The 1st Belorussian Front (Пéрвый Белорусский фронт, Pervyy Belorusskiy front, also romanized "Byelorussian"), known without a numeral as the Belorussian Front between October 1943 and February 1944, was a major formation of the Red Army during World War II, being equivalent to a Western army group. Alongside the 1st Ukrainian Front, it was the largest and most powerful among all Soviet fronts, as their main effort was to capture Berlin, the capital of Nazi Germany.

== Creation and initial operations ==
Initially, the Belorussian Front was created on 20 October 1943 as the new designation of the existing Central Front. It was placed under the command of General Konstantin K. Rokossovsky, who had been commanding the Central Front. It launched the Gomel-Rechitsa Offensive in 1943 and then the Kalinkovichi-Mozyr Offensive in 1944.
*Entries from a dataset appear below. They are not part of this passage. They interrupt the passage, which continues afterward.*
-- ==== Sys2Proof/Certificates/Slice0/Obligations.lean ====
section
/-! DEFINITION. The statements about the part that are to be proved. A statement about a command that takes no directive is
made for states that owe no take (`State.Ready`); what the command does where a take is due is what it does after that
take, which DirectivesAreTakenJudgedAndAnswered says of every such command (R156). -/

open Sys2Proof Sys2Proof.Machine

/-! ## The step and the queue of commands -/

/-- A step runs the command at the front of the queue on the state with the queue's rest; with an empty queue the part
idles (the queue and its idling are the model's choice, log 1). -/
def Obligations.StepRunsTheFrontCommand : Prop :=
  (∀ (c : Instr) (rest : List Instr) (s : State), s.pending = c :: rest → step s = exec c { s with pending := rest }) ∧
  ∀ s : State, s.pending = [] → step s = .next s

/-- Every well-formed command completes in every state, and leaves the commands that wait behind it (log 1). A term
that is no burst as 8.1 of 08 defines one stops each of the six P-side commands with malformedBurst, and changes nothing:
that it stops is the model's choice (log 18), since no rule has the T440 refuse a transaction. -/
def Obligations.CommandsCompleteAndLeaveTheQueueAlone : Prop :=
  (∀ (c : Instr) (s : State), c.wf = true → ∃ t, exec c s = .next t ∧ t.pending = s.pending) ∧
  (∀ (b : WriteBurst) (s : State), b.wf = false →
    exec (.passThroughWrite b) s = .fault .malformedBurst ∧ exec (.directiveSlotWrite b) s = .fault .malformedBurst ∧
    exec (.goWord b) s = .fault .malformedBurst ∧ exec (.intakeWrite b) s = .fault .malformedBurst) ∧
  ∀ (b : ReadBurst) (s : State), b.wf = false →
    exec (.passThroughRead b) s = .fault .malformedBurst ∧ exec (.apertureRead b) s = .fault .malformedBurst

/-! ## Power wells -/

/-- A cold start completes in every state and leaves the cold-start values of R178 and of the chapters it names: every line
unit whole (R8, R17, R24, R27, R35), the tracking well, and the path well at its reset values. With the server supply
present and PRST negated the path reset that forms part of it ends within it: AREA_SEL is sampled, the server state decoded,
and the path OPEN on RUN, else drained at once into HOLD (R178, R179, R136, R148). Otherwise the path is DOWN, with AREA_SEL
held 0 (log 3) and no decoded server state (log 25). The one anomaly it can enter is SERVER_STATE_ILLEGAL (R181). The fields
the model adds stand at the values of log 1, 2, 8 and 9. At the pin levels the model chose (log 3) a cold start leaves
State.reset, but for the model's own fields that it keeps. -/
def Obligations.ColdStartGivesColdStartValues : Prop :=
  (∀ (lv : Levels) (s : State), ∃ t, exec (.coldStart lv) s = .next t ∧
    t.powered = true ∧ t.pathPower = lv.serverSupply ∧ t.prst = lv.prst ∧ t.ssa = lv.ssa ∧ t.ssb = lv.ssb ∧
    (∀ l : LineId, t.line l =
      { state := .unconfigured, gated := false, run := lv.lines[l].run
        entry := { reload := 1, stepLen := 1, remaining := 1, counter := 0, limitMark := false
                   forward := lv.lines[l].entryForward }
        exit := { reload := 1, stepLen := 1, remaining := 1, counter := 0, limitMark := false
                  forward := lv.lines[l].exitForward }
        seamIn := { settled := lv.lines[l].seamIn, pending := none, edge := .off, debounce := 0, offset := 0 }
        hole := { settled := lv.lines[l].hole, pending := none, edge := .off, debounce := 0, offset := 0 }
        shear := { settled := lv.lines[l].shear, pending := none, edge := .off, debounce := 0, offset := 0 }
        seamInSpacing := 1, seamOutSpacing := 1, shearSpacing := 1, elongMin := 500, elongMax := 20000
        reverseOnPass := false, tolerance := 0, gapLimit := 10, recoveryLen := 0
        patterns := .replicate 3 { cls := .seam, holes := 0, spacings := [] }, matcher := .idle
        seamQueue := [], entryQueue := [], exitQueue := [], through := []
        lastSeamIn := none, lastExitSeam := none, lastShear := none }) ∧
    t.track.clock = 0 ∧ t.track.table = { places := [], nextSerial := 1, idMap := [] } ∧
    t.track.backlog = [] ∧ t.track.nextSeq = 1 ∧ t.track.trackFaultMask = 0 ∧ t.trackFault = false ∧
    t.path =
      { state :=
          if bringsPathUp lv then (if lv.ssa = true ∧ lv.ssb = true then .opened else .hold) else .down
        areaSel := if bringsPathUp lv then lv.areaSel else 0
        server := if bringsPathUp lv then some (decodeServer lv.ssa lv.ssb) else none
        stations := .replicate 8 { defn := none, chain := [], state := .off, incarnation := 0, discarded := 0 }
        prepQueue := [], cursors := .replicate 8 .closed, resolverMark := 7
        requests := [], port := none, bookkeeping := [], nextId := 0, waitList := []
        inProgress := none, bCount := 0, fCount := 0
        slots := .replicate 16 { state := .idle, shadow := .replicate 48 0, code := 0, tag := 0 }
        fifo := [], directiveUnit := .free, journal := none, journalHead := 0, progress := 0
        dirty := .replicate 39 true, rotation := 0, period := 0, periodCount := 0, pathFlags := 0, alertMask := 0 } ∧
    t.alert = false ∧ t.presented = [] ∧ t.returned = s.returned ∧ t.freeCount = s.freeCount ∧ t.pending = s.pending ∧
    (if lv.ssa = true ∧ lv.ssb = false then
      t.track.illegalMark = true ∧ t.track.anomalyCount = 1 ∧ t.track.trackingFlags = 0x1 ∧
        t.track.anomalies = (Vector.replicate 32 none).set 0 (some
          { number := 0, time := 0, code := .serverStateIllegal, line := none, pos := none, serial := none })
     else
      t.track.illegalMark = false ∧ t.track.anomalyCount = 0 ∧ t.track.trackingFlags = 0 ∧
        t.track.anomalies = .replicate 32 none)) ∧
  ∀ s : State, exec (.coldStart Levels.quiet) s =
    .next { State.reset with returned := s.returned, freeCount := s.freeCount, pending := s.pending }

/-- Without supply the part takes no command but a cold start: every other well-formed command leaves its state, and a
loss of standby supply, which completes in every state, leaves it without supply (R177; log 4). -/
def Obligations.WithoutSupplyThePartDoesNothing : Prop :=
  (∀ (c : Instr) (s : State), s.powered = false → c.wf = true → (∀ lv, c ≠ .coldStart lv) → c ≠ .standbyPowerLoss →
    exec c s = .next s) ∧
  ∀ s : State, ∃ t, exec .standbyPowerLoss s = .next t ∧ t.powered = false ∧ t.pathPower = false ∧ t.drives = false ∧
    t.track.table.places = [] ∧ t.track.backlog = [] ∧ t.path.state = .down ∧ t.presented = []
== Redesignation and 1944 operations ==
It was then renamed the 1st Belorussian Front (1BF) on 17 February 1944 following the Dnieper–Carpathian Offensive. A few days later, on 21 February, the Rogachev-Zhlobin Offensive commenced, which continued until 26 February. The next operation was the Bobruysk Offensive, part of Operation Bagration, and on 26 June the attacks of 1BF encircled Bobruisk, trapping 40,000 troops of the German 41st Panzer Corps (part of 9th Army). From 18 July - 2 August the Front was part of the Lublin-Brest Offensive. From 2 August to 30 September, the Front was engaged cleaning out Germans to the east of the Vistula (during which the Battle of Radzymin took place from 1–10 August). Its 8th Guards, 28th, 47th, 65th, 69th, and 70th Armies were involved at Radzymin. Later during that same period on 14 September, with the support of Polish forces, 1BF captured Praga, a suburb of Warsaw.

== Operations in 1945==
The next attack was the Warsaw-Poznań Operation, a part of the Vistula-Oder Offensive. On 13 January, 1BF began an offensive toward Pillkallen (Schlossberg between 1938 and 1945) in East Prussia, against which they met stiff resistance from the 3rd Panzer Army. The 1st Belorussian Front opened its attack on the German Ninth Army from the Magnuszew and Puławy bridgeheads at 08:30 on 14 January, again commencing with a heavy bombardment. The 33rd and 69th Armies broke out of the Puławy bridgehead to a depth of 30 km, while the 5th Shock and 8th Guards Armies broke out of the Magnuszew bridgehead. The 2nd and 1st Guards Tank Armies were committed after them to exploit the breach. On 25 January, the Front cut off the fortress city of Poznań which held 66,000 Germans, and continued its 80 km a day advance, leaving the 8th Guards Army to lay siege to the city, which they finally took on 23 February.

==Capture of Berlin==
Along with the 1st Ukrainian Front, 1BF then stormed Berlin in the climactic Battle of Berlin.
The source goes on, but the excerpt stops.